**Stored data:**
-=-=-

-- ==== Sys2Proof/Laws/State.lean ====
section
/-! SUPPORT. What each update of the state leaves of the other parts, one lemma a part, and what it reads back where it writes. -/

namespace Sys2Proof.Machine

open Sys2Proof.Safety

/-! setPart -/

@[simp] theorem setPart_clk (s : State) (p : Nat) (f : Part → Part) : (setPart s p f).clk = s.clk := rfl
@[simp] theorem setPart_pwr (s : State) (p : Nat) (f : Part → Part) : (setPart s p f).pwr = s.pwr := rfl
@[simp] theorem setPart_pins (s : State) (p : Nat) (f : Part → Part) : (setPart s p f).pins = s.pins := rfl
@[simp] theorem setPart_mtb (s : State) (p : Nat) (f : Part → Part) : (setPart s p f).mtb = s.mtb := rfl
@[simp] theorem setPart_mode (s : State) (p : Nat) (f : Part → Part) : (setPart s p f).mode = s.mode := rfl
@[simp] theorem setPart_enc (s : State) (p : Nat) (f : Part → Part) : (setPart s p f).enc = s.enc := rfl
@[simp] theorem setPart_dec (s : State) (p : Nat) (f : Part → Part) : (setPart s p f).dec = s.dec := rfl
@[simp] theorem setPart_cmps (s : State) (p : Nat) (f : Part → Part) : (setPart s p f).cmps = s.cmps := rfl
@[simp] theorem setPart_ing (s : State) (p : Nat) (f : Part → Part) : (setPart s p f).ing = s.ing := rfl
@[simp] theorem setPart_aud (s : State) (p : Nat) (f : Part → Part) : (setPart s p f).aud = s.aud := rfl
@[simp] theorem setPart_egr (s : State) (p : Nat) (f : Part → Part) : (setPart s p f).egr = s.egr := rfl
@[simp] theorem setPart_red (s : State) (p : Nat) (f : Part → Part) : (setPart s p f).red = s.red := rfl
@[simp] theorem setPart_run (s : State) (p : Nat) (f : Part → Part) : (setPart s p f).run = s.run := rfl
@[simp] theorem setPart_pvd (s : State) (p : Nat) (f : Part → Part) : (setPart s p f).pvd = s.pvd := rfl
@[simp] theorem setPart_drm (s : State) (p : Nat) (f : Part → Part) : (setPart s p f).drm = s.drm := rfl
@[simp] theorem setPart_lnk (s : State) (p : Nat) (f : Part → Part) : (setPart s p f).lnk = s.lnk := rfl
@[simp] theorem setPart_hrw (s : State) (p : Nat) (f : Part → Part) : (setPart s p f).hrw = s.hrw := rfl
@[simp] theorem setPart_cvu (s : State) (p : Nat) (f : Part → Part) : (setPart s p f).cvu = s.cvu := rfl
@[simp] theorem setPart_sec (s : State) (p : Nat) (f : Part → Part) : (setPart s p f).sec = s.sec := rfl
@[simp] theorem setPart_flt (s : State) (p : Nat) (f : Part → Part) : (setPart s p f).flt = s.flt := rfl
@[simp] theorem setPart_free (s : State) (p : Nat) (f : Part → Part) : (setPart s p f).free = s.free := rfl
@[simp] theorem setPart_pending (s : State) (p : Nat) (f : Part → Part) : (setPart s p f).pending = s.pending := rfl

/-! setRing -/

@[simp] theorem setRing_clk (s : State) (k : Nat) (f : Ring → Ring) : (setRing s k f).clk = s.clk := rfl
@[simp] theorem setRing_pwr (s : State) (k : Nat) (f : Ring → Ring) : (setRing s k f).pwr = s.pwr := rfl
@[simp] theorem setRing_pins (s : State) (k : Nat) (f : Ring → Ring) : (setRing s k f).pins = s.pins := rfl
@[simp] theorem setRing_mtb (s : State) (k : Nat) (f : Ring → Ring) : (setRing s k f).mtb = s.mtb := rfl
@[simp] theorem setRing_mode (s : State) (k : Nat) (f : Ring → Ring) : (setRing s k f).mode = s.mode := rfl
@[simp] theorem setRing_enc (s : State) (k : Nat) (f : Ring → Ring) : (setRing s k f).enc = s.enc := rfl
@[simp] theorem setRing_dec (s : State) (k : Nat) (f : Ring → Ring) : (setRing s k f).dec = s.dec := rfl
@[simp] theorem setRing_cmps (s : State) (k : Nat) (f : Ring → Ring) : (setRing s k f).cmps = s.cmps := rfl
@[simp] theorem setRing_ing (s : State) (k : Nat) (f : Ring → Ring) : (setRing s k f).ing = s.ing := rfl
@[simp] theorem setRing_aud (s : State) (k : Nat) (f : Ring → Ring) : (setRing s k f).aud = s.aud := rfl
@[simp] theorem setRing_egr (s : State) (k : Nat) (f : Ring → Ring) : (setRing s k f).egr = s.egr := rfl
@[simp] theorem setRing_red (s : State) (k : Nat) (f : Ring → Ring) : (setRing s k f).red = s.red := rfl
@[simp] theorem setRing_run (s : State) (k : Nat) (f : Ring → Ring) : (setRing s k f).run = s.run := rfl
@[simp] theorem setRing_pvd (s : State) (k : Nat) (f : Ring → Ring) : (setRing s k f).pvd = s.pvd := rfl
@[simp] theorem setRing_drm (s : State) (k : Nat) (f : Ring → Ring) : (setRing s k f).drm = s.drm := rfl
@[simp] theorem setRing_lnk (s : State) (k : Nat) (f : Ring → Ring) : (setRing s k f).lnk = s.lnk := rfl
@[simp] theorem setRing_hrw (s : State) (k : Nat) (f : Ring → Ring) : (setRing s k f).hrw = s.hrw := rfl
@[simp] theorem setRing_cvu (s : State) (k : Nat) (f : Ring → Ring) : (setRing s k f).cvu = s.cvu := rfl
@[simp] theorem setRing_sec (s : State) (k : Nat) (f : Ring → Ring) : (setRing s k f).sec = s.sec := rfl
@[simp] theorem setRing_flt (s : State) (k : Nat) (f : Ring → Ring) : (setRing s k f).flt = s.flt := rfl
@[simp] theorem setRing_free (s : State) (k : Nat) (f : Ring → Ring) : (setRing s k f).free = s.free := rfl
@[simp] theorem setRing_pending (s : State) (k : Nat) (f : Ring → Ring) : (setRing s k f).pending = s.pending := rfl

/-! setSession -/

@[simp] theorem setSession_clk (s : State) (k : Nat) (f : Session → Session) : (setSession s k f).clk = s.clk := rfl
@[simp] theorem setSession_pwr (s : State) (k : Nat) (f : Session → Session) : (setSession s k f).pwr = s.pwr := rfl
@[simp] theorem setSession_pins (s : State) (k : Nat) (f : Session → Session) : (setSession s k f).pins = s.pins := rfl
@[simp] theorem setSession_mtb (s : State) (k : Nat) (f : Session → Session) : (setSession s k f).mtb = s.mtb := rfl
@[simp] theorem setSession_mode (s : State) (k : Nat) (f : Session → Session) : (setSession s k f).mode = s.mode := rfl
@[simp] theorem setSession_enc (s : State) (k : Nat) (f : Session → Session) : (setSession s k f).enc = s.enc := rfl
@[simp] theorem setSession_dec (s : State) (k : Nat) (f : Session → Session) : (setSession s k f).dec = s.dec := rfl
@[simp] theorem setSession_cmps (s : State) (k : Nat) (f : Session → Session) : (setSession s k f).cmps = s.cmps := rfl
@[simp] theorem setSession_ing (s : State) (k : Nat) (f : Session → Session) : (setSession s k f).ing = s.ing := rfl
@[simp] theorem setSession_aud (s : State) (k : Nat) (f : Session → Session) : (setSession s k f).aud = s.aud := rfl
@[simp] theorem setSession_egr (s : State) (k : Nat) (f : Session → Session) : (setSession s k f).egr = s.egr := rfl
@[simp] theorem setSession_red (s : State) (k : Nat) (f : Session → Session) : (setSession s k f).red = s.red := rfl
@[simp] theorem setSession_run (s : State) (k : Nat) (f : Session → Session) : (setSession s k f).run = s.run := rfl
@[simp] theorem setSession_pvd (s : State) (k : Nat) (f : Session → Session) : (setSession s k f).pvd = s.pvd := rfl
@[simp] theorem setSession_drm (s : State) (k : Nat) (f : Session → Session) : (setSession s k f).drm = s.drm := rfl
@[simp] theorem setSession_lnk (s : State) (k : Nat) (f : Session → Session) : (setSession s k f).lnk = s.lnk := rfl
@[simp] theorem setSession_hrw (s : State) (k : Nat) (f : Session → Session) : (setSession s k f).hrw = s.hrw := rfl
@[simp] theorem setSession_cvu (s : State) (k : Nat) (f : Session → Session) : (setSession s k f).cvu = s.cvu := rfl
@[simp] theorem setSession_sec (s : State) (k : Nat) (f : Session → Session) : (setSession s k f).sec = s.sec := rfl
@[simp] theorem setSession_flt (s : State) (k : Nat) (f : Session → Session) : (setSession s k f).flt = s.flt := rfl
@[simp] theorem setSession_free (s : State) (k : Nat) (f : Session → Session) : (setSession s k f).free = s.free := rfl
@[simp] theorem setSession_pending (s : State) (k : Nat) (f : Session → Session) : (setSession s k f).pending = s.pending := rfl

/-! setView -/

@[simp] theorem setView_clk (s : State) (k : Nat) (f : View → View) : (setView s k f).clk = s.clk := rfl
@[simp] theorem setView_pwr (s : State) (k : Nat) (f : View → View) : (setView s k f).pwr = s.pwr := rfl
@[simp] theorem setView_pins (s : State) (k : Nat) (f : View → View) : (setView s k f).pins = s.pins := rfl
@[simp] theorem setView_mtb (s : State) (k : Nat) (f : View → View) : (setView s k f).mtb = s.mtb := rfl
@[simp] theorem setView_mode (s : State) (k : Nat) (f : View → View) : (setView s k f).mode = s.mode := rfl
@[simp] theorem setView_enc (s : State) (k : Nat) (f : View → View) : (setView s k f).enc = s.enc := rfl
@[simp] theorem setView_dec (s : State) (k : Nat) (f : View → View) : (setView s k f).dec = s.dec := rfl
@[simp] theorem setView_cmps (s : State) (k : Nat) (f : View → View) : (setView s k f).cmps = s.cmps := rfl
@[simp] theorem setView_ing (s : State) (k : Nat) (f : View → View) : (setView s k f).ing = s.ing := rfl
@[simp] theorem setView_aud (s : State) (k : Nat) (f : View → View) : (setView s k f).aud = s.aud := rfl
@[simp] theorem setView_egr (s : State) (k : Nat) (f : View → View) : (setView s k f).egr = s.egr := rfl
@[simp] theorem setView_red (s : State) (k : Nat) (f : View → View) : (setView s k f).red = s.red := rfl
@[simp] theorem setView_run (s : State) (k : Nat) (f : View → View) : (setView s k f).run = s.run := rfl
@[simp] theorem setView_pvd (s : State) (k : Nat) (f : View → View) : (setView s k f).pvd = s.pvd := rfl
@[simp] theorem setView_drm (s : State) (k : Nat) (f : View → View) : (setView s k f).drm = s.drm := rfl
@[simp] theorem setView_lnk (s : State) (k : Nat) (f : View → View) : (setView s k f).lnk = s.lnk := rfl
@[simp] theorem setView_hrw (s : State) (k : Nat) (f : View → View) : (setView s k f).hrw = s.hrw := rfl
@[simp] theorem setView_cvu (s : State) (k : Nat) (f : View → View) : (setView s k f).cvu = s.cvu := rfl
@[simp] theorem setView_sec (s : State) (k : Nat) (f : View → View) : (setView s k f).sec = s.sec := rfl
@[simp] theorem setView_flt (s : State) (k : Nat) (f : View → View) : (setView s k f).flt = s.flt := rfl
@[simp] theorem setView_free (s : State) (k : Nat) (f : View → View) : (setView s k f).free = s.free := rfl
@[simp] theorem setView_pending (s : State) (k : Nat) (f : View → View) : (setView s k f).pending = s.pending := rfl

/-! setQuota -/

@[simp] theorem setQuota_clk (s : State) (p : Nat) (f : Quota → Quota) : (setQuota s p f).clk = s.clk := rfl
@[simp] theorem setQuota_pwr (s : State) (p : Nat) (f : Quota → Quota) : (setQuota s p f).pwr = s.pwr := rfl
@[simp] theorem setQuota_pins (s : State) (p : Nat) (f : Quota → Quota) : (setQuota s p f).pins = s.pins := rfl
@[simp] theorem setQuota_mtb (s : State) (p : Nat) (f : Quota → Quota) : (setQuota s p f).mtb = s.mtb := rfl
@[simp] theorem setQuota_mode (s : State) (p : Nat) (f : Quota → Quota) : (setQuota s p f).mode = s.mode := rfl
@[simp] theorem setQuota_enc (s : State) (p : Nat) (f : Quota → Quota) : (setQuota s p f).enc = s.enc := rfl
@[simp] theorem setQuota_dec (s : State) (p : Nat) (f : Quota → Quota) : (setQuota s p f).dec = s.dec := rfl
@[simp] theorem setQuota_cmps (s : State) (p : Nat) (f : Quota → Quota) : (setQuota s p f).cmps = s.cmps := rfl
@[simp] theorem setQuota_ing (s : State) (p : Nat) (f : Quota → Quota) : (setQuota s p f).ing = s.ing := rfl
@[simp] theorem setQuota_aud (s : State) (p : Nat) (f : Quota → Quota) : (setQuota s p f).aud = s.aud := rfl
@[simp] theorem setQuota_egr (s : State) (p : Nat) (f : Quota → Quota) : (setQuota s p f).egr = s.egr := rfl
@[simp] theorem setQuota_red (s : State) (p : Nat) (f : Quota → Quota) : (setQuota s p f).red = s.red := rfl
@[simp] theorem setQuota_run (s : State) (p : Nat) (f : Quota → Quota) : (setQuota s p f).run = s.run := rfl
@[simp] theorem setQuota_drm (s : State) (p : Nat) (f : Quota → Quota) : (setQuota s p f).drm = s.drm := rfl
@[simp] theorem setQuota_lnk (s : State) (p : Nat) (f : Quota → Quota) : (setQuota s p f).lnk = s.lnk := rfl
@[simp] theorem setQuota_hrw (s : State) (p : Nat) (f : Quota → Quota) : (setQuota s p f).hrw = s.hrw := rfl
@[simp] theorem setQuota_cvu (s : State) (p : Nat) (f : Quota → Quota) : (setQuota s p f).cvu = s.cvu := rfl
@[simp] theorem setQuota_sec (s : State) (p : Nat) (f : Quota → Quota) : (setQuota s p f).sec = s.sec := rfl
@[simp] theorem setQuota_flt (s : State) (p : Nat) (f : Quota → Quota) : (setQuota s p f).flt = s.flt := rfl
@[simp] theorem setQuota_hst (s : State) (p : Nat) (f : Quota → Quota) : (setQuota s p f).hst = s.hst := rfl
@[simp] theorem setQuota_free (s : State) (p : Nat) (f : Quota → Quota) : (setQuota s p f).free = s.free := rfl
@[simp] theorem setQuota_pending (s : State) (p : Nat) (f : Quota → Quota) : (setQuota s p f).pending = s.pending := rfl

/-! setCmp -/

@[simp] theorem setCmp_clk (s : State) (c : Nat) (f : Cmp → Cmp) : (setCmp s c f).clk = s.clk := rfl
@[simp] theorem setCmp_pwr (s : State) (c : Nat) (f : Cmp → Cmp) : (setCmp s c f).pwr = s.pwr := rfl
@[simp] theorem setCmp_pins (s : State) (c : Nat) (f : Cmp → Cmp) : (setCmp s c f).pins = s.pins := rfl
@[simp] theorem setCmp_mtb (s : State) (c : Nat) (f : Cmp → Cmp) : (setCmp s c f).mtb = s.mtb := rfl
@[simp] theorem setCmp_mode (s : State) (c : Nat) (f : Cmp → Cmp) : (setCmp s c f).mode = s.mode := rfl
@[simp] theorem setCmp_enc (s : State) (c : Nat) (f : Cmp → Cmp) : (setCmp s c f).enc = s.enc := rfl
@[simp] theorem setCmp_dec (s : State) (c : Nat) (f : Cmp → Cmp) : (setCmp s c f).dec = s.dec := rfl
@[simp] theorem setCmp_ing (s : State) (c : Nat) (f : Cmp → Cmp) : (setCmp s c f).ing = s.ing := rfl
@[simp] theorem setCmp_aud (s : State) (c : Nat) (f : Cmp → Cmp) : (setCmp s c f).aud = s.aud := rfl
@[simp] theorem setCmp_egr (s : State) (c : Nat) (f : Cmp → Cmp) : (setCmp s c f).egr = s.egr := rfl
@[simp] theorem setCmp_red (s : State) (c : Nat) (f : Cmp → Cmp) : (setCmp s c f).red = s.red := rfl
@[simp] theorem setCmp_run (s : State) (c : Nat) (f : Cmp → Cmp) : (setCmp s c f).run = s.run := rfl
@[simp] theorem setCmp_pvd (s : State) (c : Nat) (f : Cmp → Cmp) : (setCmp s c f).pvd = s.pvd := rfl
@[simp] theorem setCmp_drm (s : State) (c : Nat) (f : Cmp → Cmp) : (setCmp s c f).drm = s.drm := rfl
@[simp] theorem setCmp_lnk (s : State) (c : Nat) (f : Cmp → Cmp) : (setCmp s c f).lnk = s.lnk := rfl
@[simp] theorem setCmp_hrw (s : State) (c : Nat) (f : Cmp → Cmp) : (setCmp s c f).hrw = s.hrw := rfl
@[simp] theorem setCmp_cvu (s : State) (c : Nat) (f : Cmp → Cmp) : (setCmp s c f).cvu = s.cvu := rfl
@[simp] theorem setCmp_sec (s : State) (c : Nat) (f : Cmp → Cmp) : (setCmp s c f).sec = s.sec := rfl
@[simp] theorem setCmp_flt (s : State) (c : Nat) (f : Cmp → Cmp) : (setCmp s c f).flt = s.flt := rfl
@[simp] theorem setCmp_hst (s : State) (c : Nat) (f : Cmp → Cmp) : (setCmp s c f).hst = s.hst := rfl
@[simp] theorem setCmp_free (s : State) (c : Nat) (f : Cmp → Cmp) : (setCmp s c f).free = s.free := rfl
@[simp] theorem setCmp_pending (s : State) (c : Nat) (f : Cmp → Cmp) : (setCmp s c f).pending = s.pending := rfl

-=-=-

**TASK DESCRIPTION:**
Repeat word for word the lines above that run from the line containing "(setPart s p f).pwr = s.pwr := rfl" through the line containing "(setPart s p f).run = s.run := rfl", both ends included, and nothing else.

**TASK RESULT:**
@[simp] theorem setPart_pwr (s : State) (p : Nat) (f : Part → Part) : (setPart s p f).pwr = s.pwr := rfl
@[simp] theorem setPart_pins (s : State) (p : Nat) (f : Part → Part) : (setPart s p f).pins = s.pins := rfl
@[simp] theorem setPart_mtb (s : State) (p : Nat) (f : Part → Part) : (setPart s p f).mtb = s.mtb := rfl
@[simp] theorem setPart_mode (s : State) (p : Nat) (f : Part → Part) : (setPart s p f).mode = s.mode := rfl
@[simp] theorem setPart_enc (s : State) (p : Nat) (f : Part → Part) : (setPart s p f).enc = s.enc := rfl
@[simp] theorem setPart_dec (s : State) (p : Nat) (f : Part → Part) : (setPart s p f).dec = s.dec := rfl
@[simp] theorem setPart_cmps (s : State) (p : Nat) (f : Part → Part) : (setPart s p f).cmps = s.cmps := rfl
@[simp] theorem setPart_ing (s : State) (p : Nat) (f : Part → Part) : (setPart s p f).ing = s.ing := rfl
@[simp] theorem setPart_aud (s : State) (p : Nat) (f : Part → Part) : (setPart s p f).aud = s.aud := rfl
@[simp] theorem setPart_egr (s : State) (p : Nat) (f : Part → Part) : (setPart s p f).egr = s.egr := rfl
@[simp] theorem setPart_red (s : State) (p : Nat) (f : Part → Part) : (setPart s p f).red = s.red := rfl
@[simp] theorem setPart_run (s : State) (p : Nat) (f : Part → Part) : (setPart s p f).run = s.run := rfl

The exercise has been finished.